Seit vier Jahren organisieren Ermin Trevisan und einige seiner Freunde den Flohmarkt. Auch sie gehen mit der Digitalisierung mit. So sagt Trevisan, dass seit zwei Jahren eine Online-Platzreservierung verfügbar ist. «Sie ermöglicht uns erst, die Organisation in unserer Freizeit zu machen. Andernfalls würden wir vor lauter Telefonaten und E-Mails nicht mehr zum Arbeiten kommen», erklärt Trevisan. Der Markt wird ehrenamtlich auf die Beine gestellt, Profit spielt hier keine Rolle. Vielmehr will man sich für ein attraktives Kulturangebot in der Stadt Zug einsetzen.

Die Stände präsentierten sich bezüglich ihres Angebots in einer grossen Diversität: Antike Bücher, altes Geschirr, Vinyl-Platten und CD’s, gebrauchte Kleidung und selbstgemachter Schmuck – wenn man mit genügender Ausdauer suchte, fand man alles Mögliche. Auch Kurioses war zum Verkauf ausgelegt. «Ein Säbel aus der spanischen Marine zu Francos Zeiten», behauptete Richard Heldman stolz, der als Verkäufer vor Ort war, und zeigte die entsprechende Inschrift auf der Klinge.
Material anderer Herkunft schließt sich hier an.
/-- R270 to R273, R281, R491: `cp.blk` reads its packet, from the scratchpad or from memory: a bad one gives its code and no copy, a good one a copy under a free id; `cp.ing` arms the window that its descriptor names, or disarms it. Readings and choices of the model that it rests on: log 49. -/
def Obligations.CopyAndIngressCommands : Prop :=
  ∀ (s v : State) (f : Focus) (o : XOp) (k : Nat) (bs : List Byte), Quiet s →
    let tm := s.team f.team
    let addr := s.xaddr k o.xa o.a
    (Lone s f (.cpBlk o) k → s.ReadsBlock f k addr 64 bs v → blockPlace addr = true → s.freeCopies f.team ≠ 0 → (∀ n, s.nextId ≤ n → Assoc.find s.copies n = none) →
      let packet := ofBytes 512 bs
      let c : Copy := { team := f.team, thread := k, pc := f.pc, tcount := tm.tcount, core := tm.core, id := 0, live := true, scope := Scope.code o.scope, packet := packet, isEl := false, width := 0, reqs := [] }
      let bad := s.packetCode c
      (bad ≠ 0 → ∃ t, exec (.cpBlk o) s = .next t ∧ Issued s t f (.cpBlk o) (fun _ => eff32 o.d (BitVec.ofNat 32 (bad * 2 ^ 24))) ∧ SameBytes v t ∧ WentOn s t f 1 ∧ ∀ n, Assoc.find t.copies n = Assoc.find s.copies n) ∧
      (bad = 0 → ∃ t id, exec (.cpBlk o) s = .next t ∧ id < 256 ∧ id ∉ s.copyIds tm.core ∧
        Issued s t f (.cpBlk o) (fun _ => eff32 o.d (BitVec.ofNat 32 id)) ∧ SameBytes v t ∧ WentOn s t f 1 ∧
        Assoc.find t.copies s.nextId = some { c with id := id, done := BitVec.ofNat 32 (2 ^ seatOf k) } ∧ ∀ n, n ≠ s.nextId → Assoc.find t.copies n = Assoc.find s.copies n)) ∧
    (Lone s f (.cpIng o) k → addr.toNat % 32 ≠ 0 → ∃ t, exec (.cpIng o) s = .next t ∧ Issued s t f (.cpIng o) (fun _ => eff32 o.d 0x01000000) ∧ SameBytes s t ∧ WentOn s t f 1 ∧ t.funcs = s.funcs) ∧
    (Lone s f (.cpIng o) k → s.ReadsBlock f k addr 32 bs v → blockPlace addr = true →
      let d := IngDesc.ofBytes bs
      let bad := s.ingCode f.team d
      ∃ t, exec (.cpIng o) s = .next t ∧ Issued s t f (.cpIng o) (fun _ => eff32 o.d (BitVec.ofNat 32 (bad * 2 ^ 24 + d.slot))) ∧ SameBytes v t ∧ WentOn s t f 1 ∧
        (bad ≠ 0 → t.funcs = s.funcs) ∧
        (bad = 0 → d.kind = 2 → t.ingress tm.func d.slot = { s.ingress tm.func d.slot with armed := false }) ∧
        (bad = 0 → d.kind ≠ 2 → t.ingress tm.func d.slot = { s.ingress tm.func d.slot with armed := true, team := f.team, thread := k, pc := f.pc, armCount := tm.tcount, base := d.base, gptr := d.gptr, kind := d.kind, perWrite := d.perWrite, chamber := d.chamber, scope := d.scope }))

/-- R264, R276 to R279, R295: the engine issues a copy's next barge, performs it once under its tag, acknowledges it in the progress record, sends it again where the acknowledgement was lost, translates it anew where its key is gone (R399), retires the tag of a finished copy, and lays a leaving team's copy in its frame. R242, R278, R492: an engine's gauge add adds its amount at the home agent once; under a tag that the window holds it adds nothing. Readings and choices of the model that it rests on: log 5, 37, 46. -/
def Obligations.CopyEngine : Prop :=
  (
    ∀ (s : State) (n : Nat) (c : Copy), Assoc.find s.copies n = some c →
      let put := fun (s : State) (c : Copy) => ({ s with copies := Assoc.put s.copies n c } : State)
      (∀ seq b u, (s.team c.team).engines = true → c.live = true → c.failed = false → c.suspended = none → s.inFlight c.core < 4096 → c.next = some seq →
        s.makeBarge c (c.lines.getD seq 0) = (.ok b, u) →
        c.low ≤ seq ∧ seq < c.low + 64 ∧ Assoc.find c.barges seq = none ∧ exec (.bargeIssue n) s = .next { u with copies := Assoc.put u.copies n { c with barges := Assoc.put c.barges seq b } }) ∧
      (∀ seq b, Assoc.find c.barges seq = some b →
        let key := (c.core * 256 + c.id) * 2 ^ 32 + seq
        let ln := b.pa / 128
        let put2 := fun (st : Nat) => { c with barges := Assoc.put c.barges seq { b with state := st } }
        (b.state = 1 → b.space = 0 → (Assoc.find s.mod.dedup key).isSome = true → exec (.bargePerform n seq) s = .next (put s (put2 2))) ∧
        (b.state = 1 → b.space = 0 → Assoc.find s.mod.dedup key = none → (8192 ≤ s.tagsAt (homeSlice ln) ∨ s.checkPa b.pa b.key 0 4 false ≠ .ok ()) → exec (.bargePerform n seq) s = .next (put s { c with barges := Assoc.del c.barges seq })) ∧
        (b.state = 1 → b.space = 0 → b.pa < 2 ^ 52 → LinkOpen s → s.checkPa b.pa b.key 0 4 false = .ok () → Assoc.find s.mod.dedup key = none → s.tagsAt (homeSlice ln) < 8192 →
          ∃ t, exec (.bargePerform n seq) s = .next t ∧ t.threads = s.threads ∧ t.cores = s.cores ∧ Assoc.find t.copies n = some (put2 2) ∧ Assoc.find t.mod.dedup key = some (homeSlice ln) ∧
            (∀ j < 128, t.byteAt b.key (ln * 128 + j) = if (c.maskOf b).getLsbD j then byteOf (c.merge b (s.lineAt b.key ln)).1 j else s.byteAt b.key (ln * 128 + j)) ∧
            ∀ k pa, pa / 128 ≠ ln → t.byteAt k pa = s.byteAt k pa) ∧
        (b.state = 2 → Quiet s → s.missed = none → c.low ≤ seq → seq < c.low + 64 → ∃ t c', exec (.bargeAck n seq) s = .next t ∧ (∀ k r, t.regOf k r = s.regOf k r) ∧ (∀ k pa, t.byteAt k pa = s.byteAt k pa) ∧
          Assoc.find t.copies n = some c' ∧ Assoc.find c'.barges seq = none ∧ c.low ≤ c'.low ∧ (seq < c'.low ∨ c'.map.getLsbD (seq - c'.low) = true)) ∧
        (b.state = 2 → b.space = 0 → exec (.bargeResend n seq) s = .next (put s (put2 1)))) ∧
      (s.copyDone n c = true → exec (.tagRetire n) s = .next { s with copies := Assoc.del s.copies n, mod := if c.live then { s.mod with dedup := s.mod.dedup.filter (fun p => decide (p.1 / 2 ^ 32 ≠ c.core * 256 + c.id)) } else s.mod }) ∧
      (c.live = true → (s.team c.team).engines = false → c.barges = [] → ∃ t, exec (.copySave n) s = .next t ∧ SameTeams s t ∧ t.mem = s.mem ∧
        (∀ p ∈ t.mod.dedup, p.1 / 2 ^ 32 ≠ c.core * 256 + c.id) ∧
        (if s.copyDone n c then Assoc.find t.copies n = none else ∃ c', Assoc.find t.copies n = some c' ∧ c'.live = false ∧ c'.suspended = none ∧ c'.low = c.low ∧ c'.map = c.map ∧ c'.packet = c.packet ∧ c'.reqs = c.reqs))
  ) ∧
  (
    ∀ (s u : State) (n : Nat) (g : GAdd) (pa key : Nat) (sealed : Bool) (fr : Frame2) (gpa : Nat), Assoc.find s.gadds n = some g → g.token = none → g.raise = none → s.gaddFirst n g = true → Quiet s → s.missed = none → LinkOpen s →
      s.translateW deviceAgent (ckey g.func g.ctx) g.addr.toNat .atomic = (.ok pa key sealed fr gpa, u) → pa % 128 + 8 ≤ 128 → pa < 2 ^ 52 →
      let old := ofBytesNat ((List.range 8).map (fun j => u.byteAt key (pa + j)))
      ∃ t, exec (.engineGaugeAdd n) s = .next t ∧ t.threads = s.threads ∧
        (g.tag = none → Assoc.find t.gadds n = none ∧ ∀ j < 8, t.byteAt key (pa + j) = byteOf (BitVec.ofNat 64 (old + g.amount)) j) ∧
        (∀ core id, g.tag = some (core, id) → (Assoc.find s.mod.dedup ((core * 256 + id) * 2 ^ 32 + 0xFFFFFFFF)).isSome = true → Assoc.find t.gadds n = none ∧ ∀ k pa, t.byteAt k pa = u.byteAt k pa)
  )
Was er ebenfalls anbot: Antike Bergschuhe, ein altes Samurai-Schwert, einen Schweizer Armeedolch und viele weitere Liebhaberstücke, die auf neue Besitzer warteten. «Oft kaufen sich die Besucher Gegenstände, die sie an etwas erinnern, zum Beispiel an ihre Jugend. Nostalgie ist auf jeden Fall ein wichtiger Bestandteil eines Flohmarkts», weiss Heldman.

In China nicht fündig – aber vor der Haustür

Die Besucher erfreuten sich am grossen Angebot. Und mancher von ihnen machte eine unverhoffte Entdeckung: «Diesen Monat kaufte ich mir einige Teetassen in China, fand jedoch während der ganzen Reise keinen passenden Krug in diesem riesigen Land. Und siehe da, so nah vom eigenen Heim finde ich diesen Teekrug», schilderte etwa Maria Spieler mit sichtlicher Freude an ihrem neuen Geschirrstück. Wie viele andere auch, werde sie sich den Tag des nächsten Flohmarkts in der Zuger Altstadt schon jetzt frei halten.